What is absolute truth? Does absolute truth really exist?

In our increasingly postmodern culture, a number of voices argue there is no such thing as objective right or wrong or absolute truth of any kind. Is there such a thing as absolute truth?

There are only two possible answers to this question—yes or no. There either is absolute truth, something that is true at all times and places, or there is not. To argue with certainty that there is no such thing as absolute truth is to make an absolute truth claim, and is thus self-refuting. Therefore, the only option remaining is that absolute truth does exist.

To counter this self-contradiction, some have suggested that truth is a relative concept. In other words, something may be true in one situation but not another. Yet even this statement is self-contradicting and cannot be logically proven. Within a closed system, there will always be certain things that are absolute. For example, 2+2=4 is an absolute in a closed system. 2+2 cannot equal 4 and equal 5, for example, at the same time under the same conditions.
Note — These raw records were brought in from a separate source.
-- ==== Sys2Proof/Laws/KMap.lean ====
section
/-! SUPPORT. Laws of the sparse tables: what a read gives after a write, and that a write keeps the canonical form. -/

namespace Sys2Proof.Laws

open Sys2Proof.Machine

variable {α : Type}

theorem kget_kdel_same (d : α) (m : KMap α) (k : Nat) : kget d (kdel k m) k = d := by
  induction m with
  | nil => rfl
  | cons e r ih =>
    simp only [kdel]
    split
    · exact ih
    · rename_i h
      simp only [kget, ih]
      split
      · exact absurd (Eq.symm ‹_›) h
      · rfl

theorem kget_kdel_other (d : α) (m : KMap α) {k j : Nat} (h : j ≠ k) : kget d (kdel k m) j = kget d m j := by
  induction m with
  | nil => rfl
  | cons e r ih =>
    simp only [kdel]
    split
    · rename_i he
      simp only [kget, ih]
      split
      · omega
      · rfl
    · simp only [kget, ih]

theorem kget_kins_same (d : α) (m : KMap α) (k : Nat) (v : α) (h : ∀ e ∈ m, e.1 ≠ k) : kget d (kins k v m) k = v := by
  induction m with
  | nil => simp [kins, kget]
  | cons e r ih =>
    simp only [kins]
    split
    · simp [kget]
    · have h1 := h e (List.mem_cons_self ..)
      have h2 := ih (fun e he => h e (List.mem_cons_of_mem _ he))
      simp only [kget, h2]
      split
      · omega
      · rfl

theorem kget_kins_other (d : α) (m : KMap α) {k j : Nat} (v : α) (h : j ≠ k) : kget d (kins k v m) j = kget d m j := by
  induction m with
  | nil => simp [kins, kget, h]
  | cons e r ih =>
    simp only [kins]
    split
    · simp [kget, h]
    · simp only [kget, ih]

theorem kdel_no (m : KMap α) (k : Nat) : ∀ e ∈ kdel k m, e.1 ≠ k := by
  induction m with
  | nil => simp [kdel]
  | cons e r ih =>
    simp only [kdel]
    split
    · exact ih
    · intro e' he
      rcases List.mem_cons.mp he with rfl | he
      · assumption
      · exact ih e' he

theorem kdel_sub (m : KMap α) (k : Nat) : ∀ e ∈ kdel k m, e ∈ m := by
  induction m with
  | nil => simp [kdel]
  | cons e r ih =>
    simp only [kdel]
    intro e' he
    split at he
    · exact List.mem_cons_of_mem _ (ih e' he)
    · rcases List.mem_cons.mp he with rfl | he
      · exact List.mem_cons_self ..
      · exact List.mem_cons_of_mem _ (ih e' he)

/-- A read after a write of the same key gives the value written. -/
@[simp] theorem kget_kput_same [DecidableEq α] (d : α) (m : KMap α) (k : Nat) (v : α) : kget d (kput d m k v) k = v := by
  unfold kput
  split
  · rw [kget_kdel_same]; exact (Eq.symm ‹_›)
  · exact kget_kins_same d _ k v (kdel_no m k)

/-- A write leaves every other key alone, whatever that key reads as when it is not listed. -/
theorem kget_kput_other [DecidableEq α] (d d' : α) (m : KMap α) {k j : Nat} (v : α) (h : j ≠ k) : kget d' (kput d m k v) j = kget d' m j := by
  unfold kput
  split
  · exact kget_kdel_other d' m h
  · rw [kget_kins_other d' _ v h, kget_kdel_other d' m h]

theorem kdel_pairwise (m : KMap α) (k : Nat) (h : m.Pairwise (fun a b => a.1 < b.1)) : (kdel k m).Pairwise (fun a b => a.1 < b.1) := by
  induction m with
  | nil => simp [kdel]
  | cons e r ih =>
    rw [List.pairwise_cons] at h
    simp only [kdel]
    split
    · exact ih h.2
    · exact List.pairwise_cons.mpr ⟨fun x hx => h.1 x (kdel_sub r k x hx), ih h.2⟩

theorem mem_kins (m : KMap α) (k : Nat) (v : α) : ∀ e ∈ kins k v m, e = (k, v) ∨ e ∈ m := by
  induction m with
  | nil => simp [kins]
  | cons e r ih =>
    intro x hx
    simp only [kins] at hx
    split at hx
    · exact List.mem_cons.mp hx
    · rcases List.mem_cons.mp hx with rfl | hx
      · exact Or.inr (List.mem_cons_self ..)
      · exact (ih x hx).imp id (List.mem_cons_of_mem _)

theorem kins_pairwise (m : KMap α) (k : Nat) (v : α) (h : m.Pairwise (fun a b => a.1 < b.1)) (hk : ∀ e ∈ m, e.1 ≠ k) :
    (kins k v m).Pairwise (fun a b => a.1 < b.1) := by
  induction m with
  | nil => simp [kins]
  | cons e r ih =>
    have hp := List.pairwise_cons.mp h
    simp only [kins]
    split
    · rename_i hlt
      refine List.pairwise_cons.mpr ⟨fun x hx => ?_, h⟩
      rcases List.mem_cons.mp hx with rfl | hx
      · exact hlt
      · exact Nat.lt_trans hlt (hp.1 x hx)
    · have hne := hk e (List.mem_cons_self ..)
      refine List.pairwise_cons.mpr ⟨fun x hx => ?_, ih hp.2 (fun x hx => hk x (List.mem_cons_of_mem _ hx))⟩
      rcases mem_kins r k v x hx with rfl | hx
      · show e.1 < k; omega
      · exact hp.1 x hx

/-- A write keeps the canonical form. -/
theorem kput_wf [DecidableEq α] (d : Nat → α) (m : KMap α) (k : Nat) (v : α) (h : kwf d m) : kwf d (kput (d k) m k v) := by
  obtain ⟨hp, hd⟩ := h
  unfold kput
  split
  · exact ⟨kdel_pairwise m k hp, fun e he => hd e (kdel_sub m k e he)⟩
  · refine ⟨kins_pairwise _ k v (kdel_pairwise m k hp) (kdel_no m k), fun e he => ?_⟩
    rcases mem_kins _ k v e he with rfl | he
    · assumption
    · exact hd e (kdel_sub m k e he)

/-- Leaving entries out keeps the canonical form. -/
theorem filter_wf (d : Nat → α) (m : KMap α) (p : Nat × α → Bool) (h : kwf d m) : kwf d (m.filter p) :=
  ⟨h.1.filter p, fun e he => h.2 e (List.mem_filter.mp he).1⟩

end Sys2Proof.Laws
end

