-- ==== Sys2Proof/Tests/Slice0.lean ====
section
/-! SUPPORT. Tests: ill-formed commands that WellFormed refuses; a few commands against values worked out by hand from the rules; and for every statement with premises a theorem `reach_<statement>` that shows, clause by clause and in the order of the statement, a state and operands that meet them together, at the ends of the ranges where the clause has one. -/

open Sys2Proof Sys2Proof.Machine

namespace Sys2Proof.Tests

set_option Elab.async false

/-! States to start from -/

/-- A device that has booted: every domain has power, every line lane runs and carries two host lanes at 400 Gb/s, and no line or host lane has a signal. -/
def up : State :=
  { State.reset with
    regs := (List.range 8).map (fun n => (ra 0x008 (0x040 + 4 * n), BitVec.ofNat 32 (0x410 + 0x22 * n)))
    pwr := { State.reset.pwr with por := false, hkOn := true, coreOn := true, laneOn := 0xFF, hostOn := 0xF }
    boot := { State.reset.boot with ready := true }
    mgmt := { State.reset.mgmt with released := true, allowed := true }
    lanes := Vector.replicate 8 { run := true } }

/-- The same with both references, a signal and lock on every lane, and every framer in SYNC. -/
def live : State :=
  { up with
    regs := [(ra 0x007 0x040, 3)] ++ up.regs ++ (List.range 8).map (fun n => (ra (lrxP n) 0x05C, 0x32))
      ++ (List.range 8).map (fun n => (ra (lfmP n) 0x048, 2)) ++ (List.range 16).map (fun h => (ra (hrxP h) 0x054, 0x32))
      ++ (List.range 16).map (fun h => (ra (htxP h) 0x04C, 0xE0)) }

/-- `live` with one lane changed. -/
def lane (n : Lane) (f : LaneSt → LaneSt) : State := live.setLane n f

/-- The first and the last line lane. -/
def lanes : List Lane := [0, 7]

/-! Ill-formed commands: one for each check of WellFormed, which refuses it -/

/-- A data path of lane 7. -/
def path7 : DataPath := { lane := 7, map := 0x7FF, lfm := 0, hrx := [(14, 0), (15, 0)], htx := [(14, 0), (15, 0)], explicit := true }

theorem test_wf_refuses_addresses :
    (Instr.spiWrite 0x400000 []).wf = false ∧ (Instr.spiWrite 0x3FFFFD []).wf = false ∧ (Instr.spiWrite 0x3FFFFC []).wf = true
    ∧ (Instr.spiRead 0x400000 []).wf = false ∧ (Instr.spiRead 2 []).wf = false ∧ (Instr.spiRead 0x3FFFFC []).wf = true
    ∧ (Instr.registerWrite .spi 0x3FFFFE 0).wf = false ∧ (Instr.registerWrite .spi 0x3FFFFC 0).wf = true
    ∧ (Instr.evtStatClear 0x0C81 0 []).wf = false ∧ (Instr.evtStatClear 0x0C80 0 []).wf = true := by decide

theorem test_wf_refuses_paths :
    (Instr.cmisApplyDpinit [path7]).wf = true ∧ (Instr.cmisApplyDpinit [path7, path7]).wf = false
    ∧ (Instr.cmisApplyDpinit [{ path7 with map := 0x800 }]).wf = false ∧ (Instr.cmisApplyDpinit [{ path7 with hrx := [(3, 0), (3, 1)] }]).wf = false
    ∧ (Instr.cmisApplyDpinit [{ path7 with htx := [(3, 0), (3, 1)] }]).wf = false
    ∧ (Instr.cmisApplyImmediate [path7]).wf = true ∧ (Instr.cmisApplyImmediate [path7, path7]).wf = false
    ∧ (Instr.cmisApplyImmediate [{ path7 with map := 0x800 }]).wf = false := by decide

theorem test_wf_refuses_overlays :
    (Instr.rxFrame 7 [1, 2] [1] 0).wf = false ∧ (Instr.rxFrame 7 [1, 2] [] 0).wf = true ∧ (Instr.rxFrame 7 [1, 2] [0, 0] 0).wf = true
    ∧ (Instr.huntCommaFound 7 0 [1, 2] [1]).wf = false ∧ (Instr.huntCommaFound 7 0 [1, 2] [0, 0]).wf = true := by decide

/-- 65 values. -/
def each65 : List Nat := List.replicate 65 0

theorem test_wf_refuses_slices :
    (Instr.foregroundCalDone 7 each65 [64] each65 [64] 0).wf = true
    ∧ (Instr.foregroundCalDone 7 (each65.drop 1) [] each65 [] 0).wf = false ∧ (Instr.foregroundCalDone 7 each65 [] (each65.drop 1) [] 0).wf = false
    ∧ (Instr.foregroundCalDone 7 each65 [65] each65 [] 0).wf = false ∧ (Instr.foregroundCalDone 7 each65 [] each65 [65] 0).wf = false
    ∧ (Instr.istDone (.lane [64] each65 [64] 0)).wf = true ∧ (Instr.istDone (.lane [] (0 :: each65) [] 0)).wf = false
    ∧ (Instr.istDone (.lane [65] each65 [] 0)).wf = false ∧ (Instr.istDone (.lane [] each65 [65] 0)).wf = false := by decide +kernel

theorem test_wf_refuses_lengths :
    (Instr.paceCheck (List.replicate 7 (0, 0))).wf = false ∧ (Instr.confirmedSet (List.replicate 9 (0, 0)) 0).wf = false
    ∧ (Instr.scrubLine 6 [(256, 1)] false).wf = false ∧ (Instr.scrubLine 6 [(255, 1)] false).wf = true ∧ (Instr.wakeDone [(176 * 65536, 1)]).wf = false
    ∧ (Instr.mi2cDone 1 none [1, 2, 3, 4, 5]).wf = false ∧ (Instr.mi2cDone 1 none [1, 2, 3, 4]).wf = true
    ∧ (Instr.mi2cStuck 1 [1, 2, 3, 4, 5]).wf = false ∧ (Instr.mi2cStuck 1 []).wf = true
    ∧ (Instr.attestDone (List.replicate 63 0)).wf = false ∧ (Instr.attestDone (List.replicate 64 0)).wf = true := by decide +kernel

/-! The spec's own worked examples -/

/-- The command completes and its next state passes a check. -/
def ends (c : Instr) (s : State) (p : State → Bool) : Bool :=
  match exec c s with
  | .next t => p t
  | _ => false

/-- An event is raised with a DETAIL: its bit is set and its request waits. -/
def raised (e d : Nat) (t : State) : Bool := t.evt.stat.getLsbD e && t.evt.queue.any (fun r => r.ev == e && r.detail == d)
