/-! ### Completion hand-over (R22, R154) -/

/-- The answer that completes an exchange: the path of the attempt or inquiry it answers (R2), whether it
crossed (R89), and the payload kept (R94). -/
structure Answer where
  path : Option PathId
  crossed : Bool
  payload : Option (List Byte)
deriving DecidableEq, Repr

/-- How an exchange completes: its status, the answer that completed it if one did, and the flags set by
the completion itself (R26). -/
structure Finish where
  status : Status
  answer : Option Answer := none
  late : Bool := false
  resolved : Bool := false
  abortTooLate : Bool := false
deriving DecidableEq, Repr

/-- The result fixed at the entry to CLOSING (R2, R154; R15 for a refusal, whose fields are those of a
context that holds nothing). -/
def Context.resultOf (x : Context) (done : W32) (f : Finish) : Result :=
  { status := f.status
    flags :=
      { x.flags with
        resolved := x.flags.resolved || f.resolved
        lateReply := x.flags.lateReply || f.late
        abortTooLate := x.flags.abortTooLate || f.abortTooLate
        crossed :=
          x.flags.crossed ||
            (match f.answer with
            | none => false
            | some a => a.crossed) }
    remote := x.lastOutcome
    replyLen :=
      match f.answer with
      | none => 0
      | some a => (a.payload.map (·.length)).getD 0
    attemptsUsed := x.transmitted
    inquiriesUsed :=
      match x.inquiry with
      | none => 0
      | some q => q.count
    finalPath :=
      match f.answer with
      | some a => a.path
      | none => x.lastTransmitted.map (·.path)
    finalGen := x.lastGen
    issue := x.issue
    taken := x.taken
    done := done }

/-- R22: what entering CLOSING does to the context itself: timers cancelled, QUEUED attempts deleted, SENT
attempts CANCELLED, the inquiry ended. -/
def Context.close (x : Context) (r : Result) : Context :=
  { x with
    state := .closing
    attempts :=
      (x.attempts.filter fun a => a.state != .queued).map fun a =>
        if a.state = .sent then { a with state := .cancelled } else a
    inquiry := x.inquiry.map fun q => { q with path := none, state := none }
    parked := none
    flags := r.flags
    reply0 := .idle
    serves0 := none
    reply1 := .idle
    serves1 := none
    inquiryTimer := .idle
    deadlineTimer := .idle
    waitTimer := .idle
    result := some r }

/-! ### Dispatch (R41, R42) -/

/-- R41, R42: the dispatch limit. After a reload to ORDERED it is 1 while the mode in force is still
UNORDERED. -/
def StreamEntry.limit (e : StreamEntry) : Nat :=
  match e.contents with
  | none => 0
  | some d => if e.mode = .ordered ∨ d.mode = .ordered then 1 else d.window

/-- R41: the entry is being read. -/
def LoadState.inRead : LoadState → Bool
  | .loading _ => true
  | .reloading => true
  | .notLoaded => false
  | .valid => false
  | .invalid => false

/-- R41: all the conditions of a dispatch decision. -/
def State.dispatchReady (s : State) (n : StreamId) : Bool :=
  let e := s.stream n
  (s.adapter == .running || s.adapter == .quiescing) && e.state == .open && !e.load.inRead &&
    !e.pendingList.isEmpty && decide (e.inflight < e.limit)

/-- R44: whether a first dispatch of this exchange seeks a pair. -/
def State.seeksPair (s : State) (c : CtxId) (n : StreamId) : Bool :=
  (s.streamDesc n).twin &&
    match s.ctx c with
    | none => false
    | some x => x.kind == .query

/-- One dispatch decision (R41): the head of the pending list goes to route selection. The mode in force
becomes that of the contents as the decision is made (R42). -/
def State.dispatchOne (n : StreamId) (s : State) : State :=
  let e := s.stream n
  match e.pendingList with
  | [] => s
  | c :: rest =>
      let pair := s.seeksPair c n
      let s :=
        s.setStream n
          { e with
            pendingList := rest
            inflight := e.inflight + 1
            mode := (s.streamDesc n).mode }
      s.offerAttempt c { gen := 0, redrive := false, pair := pair }

/-- After each decision the conditions are tested again (R41); `k` bounds the decisions. -/
def State.dispatchUpTo (n : StreamId) : Nat → State → State
  | 0, s => s
  | k + 1, s => if s.dispatchReady n then State.dispatchUpTo n k (s.dispatchOne n) else s

/-- R41: the dispatch decision of a stream is tested. -/
def State.dispatch (n : StreamId) (s : State) : State :=
  State.dispatchUpTo n (s.stream n).pendingList.length s

/-! ### The hand-over itself -/

/-- R143: the Descriptor Cache takes the completion of a context beyond PENDING: in-flight count −1, the
stall (R43), then the dispatch test. -/
def State.streamCompletion (n : StreamId) (status : Status) (s : State) : State :=
  let e := s.stream n
  let s := s.setStream n { e with inflight := e.inflight - 1 }
  let s :=
    if status = .inDoubt ∧ (s.streamDesc n).stopOnDoubt ∧ e.state = .open then
      (s.modStream n fun e => { e with state := .stalled }).raise .streamStalled
    else s
  s.dispatch n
The only remaining option is to claim that truth cannot be absolute because humans do not live within a closed system. In other words, there are other worlds or levels of consciousness under which truths can be defined differently. This obscure view has no relevance to real life in which humans live within a closed system of space, time, energy, and matter.

The question is truly not whether there are any absolutes but rather which claims of truth are absolute. People will generally accept absolutes in areas of science or mathematics, but tend to question truth when it comes to matters of morality. For example, most people would agree premeditated murder is morally wrong, yet what about in a society in which cannibalism is practiced? Is morality therefore simply socially conditioned, based on "what works" or what a given community agrees upon, or is there a standard of absolute truth or morality?

Philosophically, people may disagree on what is moral or ethical, yet virtually all people agree on some system of right and wrong. Therefore, the natural question arises, "Upon what do we base our moral standards?"

Many religious systems provide moral codes or standards for their followers, yet the Bible presents a unique look at truth. In the New Testament, Jesus was asked, "What is truth?" by Pilate (John 18:38), the very man who approved the death of Jesus. When Pilate asked this question, he was looking into the eyes of the One who claimed to be the way, the truth, and the life (John 14:6). Further, because God is perfect (Father, Son, and Spirit), what He says is true. This includes the Scriptures that are called God-breathed or inspired by God (2 Timothy 3:16-17; Psalm 19).

In summary, absolute truth exists, as no other option is adequate. Many systems of "truth" or morality exist, yet only Jesus Christ claimed to be truth and proved it by His resurrection from the dead (1 Corinthians 15:3-11).